The first ten rows of data in the first six columns should be displayed after you run the above code:

video games ranked

Writing to Excel Files with Openpyxl

Now that we know how to access and read data from Excel files, let’s learn how to write to them using Openpyxl.

Writing to a cell

There are two ways you can write to a file with Openpyxl.

First, you can access the cell directly using its key:

ws['K1'] = 'Sum of Sales'

An alternative is to specify the row and column position of the cell that you’d like to write to:

ws.cell(row=1, column=11, value = 'Sum of Sales')

Every time you write to an Excel file with Openpyxl, you need to save your changes with the following line of code or they will not be reflected in the worksheet:

wb.save('videogamesales.xlsx')

If your workbook is open when you try to save it, you will run into the following permission error:

Permission error

Make sure to close the Excel file before saving your changes. You can then open it again to make sure that the change is reflected in your worksheet:

Video games data with new column

Notice that a new column called “Sum of Sales” has been created in cell K1.

Creating a new column

Let’s now add the sum of sales in every region and write it to column K.

We will do this for the sales data in the first row:

row_position = 2
col_position = 7

total_sales = ((ws.cell(row=row_position, column=col_position).value)+
               (ws.cell(row=row_position, column=col_position+1).value)+
               (ws.cell(row=row_position, column=col_position+2).value)+
               (ws.cell(row=row_position, column=col_position+3).value))

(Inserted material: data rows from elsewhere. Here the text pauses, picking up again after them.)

/-- `Settles p q b cs`: a walker that has come to `p` goes on at `q`. Within its inner level, or with none, it stays. Past the last word of
the pass the next pass begins at the first word of the body, not before II cycles after the pass before began, while the level runs another
(R107, R109, R110); after its last pass the level ends, the walker goes on behind the body, and the outer level is then the inner one
(R110). A drained level that has passes left keeps its walker at the `loop` word, to resume from pass F, and one with none left ends; either
stops the walker (R114), which `b` says. `cs` are the loop words of the levels that end, whose tags close (R111). -/
inductive Settles : Spot → Spot → Bool → List Nat → Prop where
  | free (p : Spot) : p.inner = none → Settles p p false []
  | inside (p : Spot) (l : Level) : p.inner = some l → (l.started = false ∨ p.idx ≤ l.last) → Settles p p false []
  | again (p : Spot) (l : Level) : p.inner = some l → l.started = true → l.last < p.idx → l.from_ < l.limit → l.pass + 3 ≤ l.limit + l.stages →
      Settles p ⟨l.word + 1, max p.ready l.nextStart, some { l with pass := l.pass + 1, started := false }, p.outer⟩ false []
  | ends (p q : Spot) (l : Level) (b : Bool) (cs : List Nat) : p.inner = some l → l.started = true → l.last < p.idx →
      (l.limit ≤ l.from_ ∨ l.limit + l.stages < l.pass + 3) → l.drain = none →
      Settles ⟨l.last + 1, max p.ready l.nextStart, p.outer.map fun o => { o with after := max o.after l.nextStart }, none⟩ q b cs →
      Settles p q b (l.word :: cs)
  | drained (p : Spot) (l : Level) (f : Nat) : p.inner = some l → l.started = true → l.last < p.idx →
      (l.limit ≤ l.from_ ∨ l.limit + l.stages < l.pass + 3) → l.drain = some f → f < l.trip →
      Settles p ⟨l.word, p.ready, some (l.drained f), p.outer⟩ true [l.word]
  | stops (p : Spot) (l : Level) (f : Nat) : p.inner = some l → l.started = true → l.last < p.idx →
      (l.limit ≤ l.from_ ∨ l.limit + l.stages < l.pass + 3) → l.drain = some f → l.trip ≤ f →
      Settles p ⟨l.last + 1, max p.ready l.nextStart, p.outer, none⟩ true [l.word]

/-- A level whose body holds the word that issues in issue cycle `c` notes when the word after it may issue (R110). -/
def Level.touched (l : Level) (i c : Nat) : Level := if l.holds i then { l with after := c + 1 } else l

/-- Where the word at which walker `w` stands sends it, its levels not yet considered; `check` abandons both (R125). -/
def Next.spot (n : Next) (f : WordInfo) (w : Walker) : Spot :=
  match n with
  | .abandon t a => ⟨t, w.ic + a, none, none⟩
  | _ => ⟨n.target w.idx f.words, w.ic + n.after, w.inner.map fun l => l.touched w.idx w.ic, w.outer.map fun l => l.touched w.idx w.ic⟩

/-- The loop words of the levels that the word abandons (R125). -/
def Next.left (n : Next) (w : Walker) : List Nat :=
  match n with
  | .abandon .. => w.levels.map fun l => l.word
  | _ => []

/-- Two walkers agree in everything but their place in the program: registers, windows, return stack, flags, results in flight. -/
structure Walker.Alike (v w : Walker) : Prop where
  x        : v.x = w.x
  wp       : v.wp = w.wp
  res      : v.res = w.res
  ras      : v.ras = w.ras
  spilln   : v.spilln = w.spilln
  spillb   : v.spillb = w.spillb
  spilll   : v.spilll = w.spilll
  flags    : v.flags = w.flags
  epc      : v.epc = w.epc
  inflight : v.inflight = w.inflight
  extLast  : v.extLast = w.extLast
  head     : v.head = w.head
  held     : v.held = w.held
  ic       : v.ic = w.ic
  beat     : v.beat = w.beat
  was      : v.was = w.was
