-- ==== Sys2Proof/Certificates/Slice0/Obligations.lean ====
section
/-! DEFINITION. The statements for the provers. -/

open Sys2Proof Sys2Proof.Machine

/-- R82-R86: an integer word whose operands can be read and whose destination has room issues. Its result enters the walker's results in flight,
to land at the end of the cycle that R84 gives, with the poison of the operands; the walker goes on, and nothing else changes. -/
def Obligations.IntegerWordsIssue : Prop :=
  ∀ (i : Instr) (r : RegWord) (s : State) (u k : Nat) (v v1 : Machine.Unit) (vs : List Val),
    integerWord i = some r → Ready r.info s u k v → ownPort k (r.d :: r.srcs) = false → v.full k = false →
    fetch k v r.srcs = .ok (vs, v1) → v1.room k r.d = true →
    Issues r.info .seq i s u k v (v1.landReg k r.d (s.now v) r.lat ⟨r.f (vs.map Val.bits), poisonOf vs⟩)

/-- R87, R88, R229: a load whose base is clean, whose address lies aligned in the unit store and whose bank ports are free issues, reserves the
ports, and enters a load of those bytes that lands four cycles on; a poisoned base lands a poisoned value that nothing fixes; an address that
is misaligned or outside the store is `ACCESS`. -/
def Obligations.LoadsIssue : Prop :=
  ∀ (i : Instr) (m : MemWord) (s : State) (u k : Nat) (v v1 : Machine.Unit) (base : Val),
    loadWord i = some m → Ready (ctl m.w) s u k v → ownPort k [m.d.toNat, m.a.toNat] = false → v.full k = false →
    fetch k v [m.a.toNat] = .ok ([base], v1) → v1.room k m.d.toNat = true →
    (base.poison = true → ∃ x, IssuesIn (ctl m.w) .seq i s { s with free := s.free + 1 } u k (s.now v) (v1.landReg k m.d.toNat (s.now v) 4 ⟨x, true⟩)) ∧
    (base.poison = false → (Config.unitStoreBytes ≤ m.addr base.bits ∨ m.addr base.bits % m.size ≠ 0) → Faults i s u k v .access 0) ∧
    (base.poison = false → m.addr base.bits < Config.unitStoreBytes → m.addr base.bits % m.size = 0 →
      v1.banksFree (bankUse 0 (s.now v) (m.addr base.bits) m.size) = true →
      (isPort m.d.toNat = false →
        Issues (ctl m.w) .seq i s u k v ((v1.reserve (bankUse 0 (s.now v) (m.addr base.bits) m.size)).enter k (s.now v + 3)
          (.load k (physReg (v.wk k).wp m.d.toNat) none (m.addr base.bits) m.size m.signed (s.now v)))) ∧
      (isPort m.d.toNat = true →
        Issues (ctl m.w) .seq i s u k v (((v1.reserve (bankUse 0 (s.now v) (m.addr base.bits) m.size)).qReserve (outQueue k m.d.toNat)).enter k
          (s.now v + 3) (.load k (physReg (v.wk k).wp m.d.toNat) (some (outQueue k m.d.toNat)) (m.addr base.bits) m.size m.signed (s.now v)))))

/-- R87, R89: a store of clean operands to an aligned address of the unit store issues and enters the write of exactly its bytes, low byte
first, performed at the end of the next cycle; a poisoned operand writes nothing and raises PS; a clean base out of place is `ACCESS`. That a
store of a poisoned datum neither waits for nor reserves a bank port is the model's reading (log 10). -/
def Obligations.StoresIssue : Prop :=
  ∀ (i : Instr) (m : MemWord) (s : State) (u k : Nat) (v v1 : Machine.Unit) (base x : Val),
    storeWord i = some m → Ready (ctl m.w) s u k v → ownPort k [m.d.toNat, m.a.toNat] = false →
    fetch k v [m.a.toNat, m.d.toNat] = .ok ([base, x], v1) →
    (base.poison = true → Issues (ctl m.w) .seq i s u k v (v1.raise k (s.now v + 1) flagPS)) ∧
    (base.poison = false → (Config.unitStoreBytes ≤ m.addr base.bits ∨ m.addr base.bits % m.size ≠ 0) → Faults i s u k v .access 0) ∧
    (base.poison = false → m.addr base.bits < Config.unitStoreBytes → m.addr base.bits % m.size = 0 →
      (x.poison = true → Issues (ctl m.w) .seq i s u k v (v1.raise k (s.now v + 1) flagPS)) ∧
      (x.poison = false → v1.banksFree (bankUse 1 (s.now v) (m.addr base.bits) m.size) = true →
        Issues (ctl m.w) .seq i s u k v ((v1.reserve (bankUse 1 (s.now v) (m.addr base.bits) m.size)).later (s.now v + 1) 0
          (.store k v1.seq (cellsAt (m.addr base.bits) (leBytes m.size x.bits.toNat))))))

/-- R14, R91-R96: a compare, `mvst`, steer logic or `prep` whose sources can be read issues and enters its steer write, to land at the end of its
cycle; of several walkers that the word names only the lowest-numbered writes the entry. -/
def Obligations.SteerWordsIssue : Prop :=
  (∀ (i : Instr) (r : SteerWord) (s : State) (u k : Nat) (v v1 : Machine.Unit) (vs : List Val),
    steerWord i = some r → wellFormed i = true → Ready (ctlSteer r.w r.d.toNat) s u k v → ownPort k r.srcs = false → v.full k = false →
    fetch k v r.srcs = .ok (vs, v1) →
    Issues (ctlSteer r.w r.d.toNat) .seq i s u k v
      (v1.steerFrom (ctl r.w).who k (s.now v) r.d.toNat ((r.c (vs.map Val.bits)).map fun c => (c, poisonOf vs))
        ((r.t (vs.map Val.bits)).map fun t => (t, poisonOf vs)))) ∧
  (∀ (i : Instr) (w : BitVec 4) (d : BitVec 5) (srcs : List (BitVec 5)) (f : List Bool → Bool) (s : State) (u k : Nat) (v : Machine.Unit)
    (es : List SteerEntry),
    steerLogic i = some (w, d, srcs, f) → wellFormed i = true → Ready (ctlSteer w d.toNat) s u k v → v.full k = false →
    srcs.map (fun a => v.steerSource k a.toNat) = es.map .entry →
    Issues (ctlSteer w d.toNat) .seq i s u k v
      (v.steerFrom (ctl w).who k (s.now v) d.toNat (some (f (es.map (·.c)), es.any (·.pc))) none)) ∧
  (∀ (w : BitVec 4) (st : BitVec 4) (o : BitVec 18) (s : State) (u k : Nat) (v : Machine.Unit) (t : Nat),
    wellFormed (.prep w st o) = true → Ready (ctlSteer w st.toNat) s u k v → v.full k = false → (t : Int) = ((v.wk k).idx : Int) + o.toInt →
    t < 65536 →
    Issues (ctlSteer w st.toNat) .seq (.prep w st o) s u k v (v.steerFrom (ctl w).who k (s.now v) st.toNat none (some (t, false))))

/-- R94, R95: `mvfst` lands the image of the entry with poison PC OR PT; `sel` reads both registers and lands the one that C chooses, with PC OR
that one's poison. -/
def Obligations.SteerReadersIssue : Prop :=
  (∀ (w : BitVec 4) (d a : BitVec 5) (s : State) (u k : Nat) (v : Machine.Unit) (e : SteerEntry),
    wellFormed (.mvfst w d a) = true → Ready (ctl w) s u k v → ownPort k [d.toNat] = false → v.full k = false →
    v.steerSource k a.toNat = .entry e → v.room k d.toNat = true →
    Issues (ctl w) .seq (.mvfst w d a) s u k v (v.landReg k d.toNat (s.now v) 1
      ⟨BitVec.ofNat 64 ((if e.tv then 2 ^ 31 else 0) + (if e.c then 2 ^ 16 else 0) + e.t % 65536), e.pc || e.pt⟩)) ∧
  (∀ (w : BitVec 4) (d a b : BitVec 5) (st : BitVec 4) (s : State) (u k : Nat) (v v1 : Machine.Unit) (x y : Val) (e : SteerEntry),
    wellFormed (.sel w d a b st) = true → Ready (ctl w) s u k v → ownPort k [d.toNat, a.toNat, b.toNat] = false → v.full k = false →
    fetch k v [a.toNat, b.toNat] = .ok ([x, y], v1) → v.steerSource k st.toNat = .entry e → v1.room k d.toNat = true →
    Issues (ctl w) .seq (.sel w d a b st) s u k v
      (v1.landReg k d.toNat (s.now v) 1 ⟨if e.c then x.bits else y.bits, e.pc || (if e.c then x.poison else y.poison)⟩))
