-- ==== Sys2Proof/Laws/PerInstr.lean ====
section
/-! SUPPORT. The family `Coded`, one lemma per instruction: each word that spells it fits 32 bits, and as many literal words follow the
first as its own bits say (R33, R40, R41); an event is spelled by no word. -/

namespace Sys2Proof.Laws.Coded

/-- The words of `i` fit 32 bits, and the first says how many follow. -/
def Statement (i : Instr) : Prop :=
  ∀ w ws, encodeNat i = w :: ws → w < 2 ^ 32 ∧ (∀ l ∈ ws, l < 2 ^ 32) ∧ ws.length = literalCount w

theorem of_event {i : Instr} (h : encodeNat i = []) : Statement i := by
  intro w ws e; rw [h] at e; cases e

theorem of_word {i : Instr} {w : Nat} (h : encodeNat i = [w]) (hw : w < 2 ^ 32) (h1 : ¬(fld w 31 1 = 0 ∧ fld w 22 5 = 9))
    (h2 : ¬(fld w 28 4 = 10 ∧ fld w 22 6 = 45)) : Statement i := by
  intro v ws e
  rw [h] at e
  cases e
  refine ⟨hw, by simp, ?_⟩
  unfold literalCount
  rw [if_neg h1, if_neg h2]
  rfl

theorem bit_cases (b : BitVec 1) : b = 0 ∨ b = 1 := by revert b; decide

/-- `li.lit` (R86). -/
theorem lit_control {w d : Nat} (hw : w < 16) (hd : d < 32) {n : Nat} (hn : n < 2) {v : Nat}
    (hv : v = w * 2 ^ 27 + (d * 2 ^ 17 + (n * 2 ^ 0 + 0x02400000))) : v < 2 ^ 32 ∧ literalCount v = 1 + n := by
  refine ⟨by omega, ?_⟩
  unfold literalCount
  rw [if_pos (by unfold fld; omega)]
  unfold fld; omega

/-- `vfmal` (R132). -/
theorem lit_vector {d a k : Nat} (hd : d < 64) (ha : a < 64) (hk : k < 2) {n : Nat} (hn : n < 2) {v : Nat}
    (hv : v = d * 2 ^ 16 + (a * 2 ^ 10 + (n * 2 ^ 4 + (k * 2 ^ 3 + 0xAB400000)))) : v < 2 ^ 32 ∧ literalCount v = 1 + n := by
  refine ⟨by omega, ?_⟩
  unfold literalCount
  rw [if_neg (by unfold fld; omega), if_pos (by unfold fld; omega)]
  unfold fld; omega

ws.cell(row=2,column=11).value=total_sales
wb.save('videogamesales.xlsx')

Notice that the total sales have been calculated in cell K2 for the first game in the worksheet:

Sum of sales in cell K2

Similarly, let’s create a for loop to sum the sales values in every row:

row_position = 1

for i in range(1, ws.max_row):

    row_position += 1
    NA_Sales = ws.cell(row=row_position, column=7).value
    EU_Sales = ws.cell(row=row_position, column=8).value
    JP_Sales = ws.cell(row=row_position, column=9).value
    Other_Sales = ws.cell(row=row_position, column=10).value

    total_sales = (NA_Sales + EU_Sales + JP_Sales + Other_Sales)
    ws.cell(row=row_position, column=11).value = total_sales

wb.save("videogamesales.xlsx")

Your Excel file should now have a new column reflecting the total sales of video games in all regions:

Sum of sales calculated

Appending new rows

To append a new row to the workbook, simply create a tuple with the values you’d like to include and write it to the sheet:

new_row = (1,'The Legend of Zelda',1986,'Action','Nintendo',3.74,0.93,1.69,0.14,6.51,6.5)

ws.append(new_row)
    
wb.save('videogamesales.xlsx')

You can confirm that this data has been appended by printing the last row in the workbook:

values = [ws.cell(row=ws.max_row,column=i).value for i in range(1,ws.max_column+1)]
print(values)

The following output will be generated:

[1, 'The Legend of Zelda', 1986, 'Action', 'Nintendo', 3.74, 0.93, 1.69, 0.14, 6.51, 6.5]

Deleting rows

To delete the new row we just created, you can run the following line of code:

ws.delete_rows(ws.max_row, 1) # row number, number of rows to delete

wb.save('videogamesales.xlsx')

The first argument in the delete_rows() function is the row number you want to delete. The second argument indicates the number of rows that should be deleted.

Creating Excel Formulas with Openpyxl

You can use Openpyxl to write formulas exactly like you would in Excel. Here are some examples of basic functions you can create using Openpyxl:

AVERAGE()

Let’s create a new column called “Average Sales” to calculate the average total video game sales in all markets:

ws['P1'] = 'Average Sales'
ws['P2'] = '= AVERAGE(K2:K16220)'

wb.save('videogamesales.xlsx')

The average sales across all markets is approximately 0.19. This will be printed in cell P2 of your worksheet.

COUNTA()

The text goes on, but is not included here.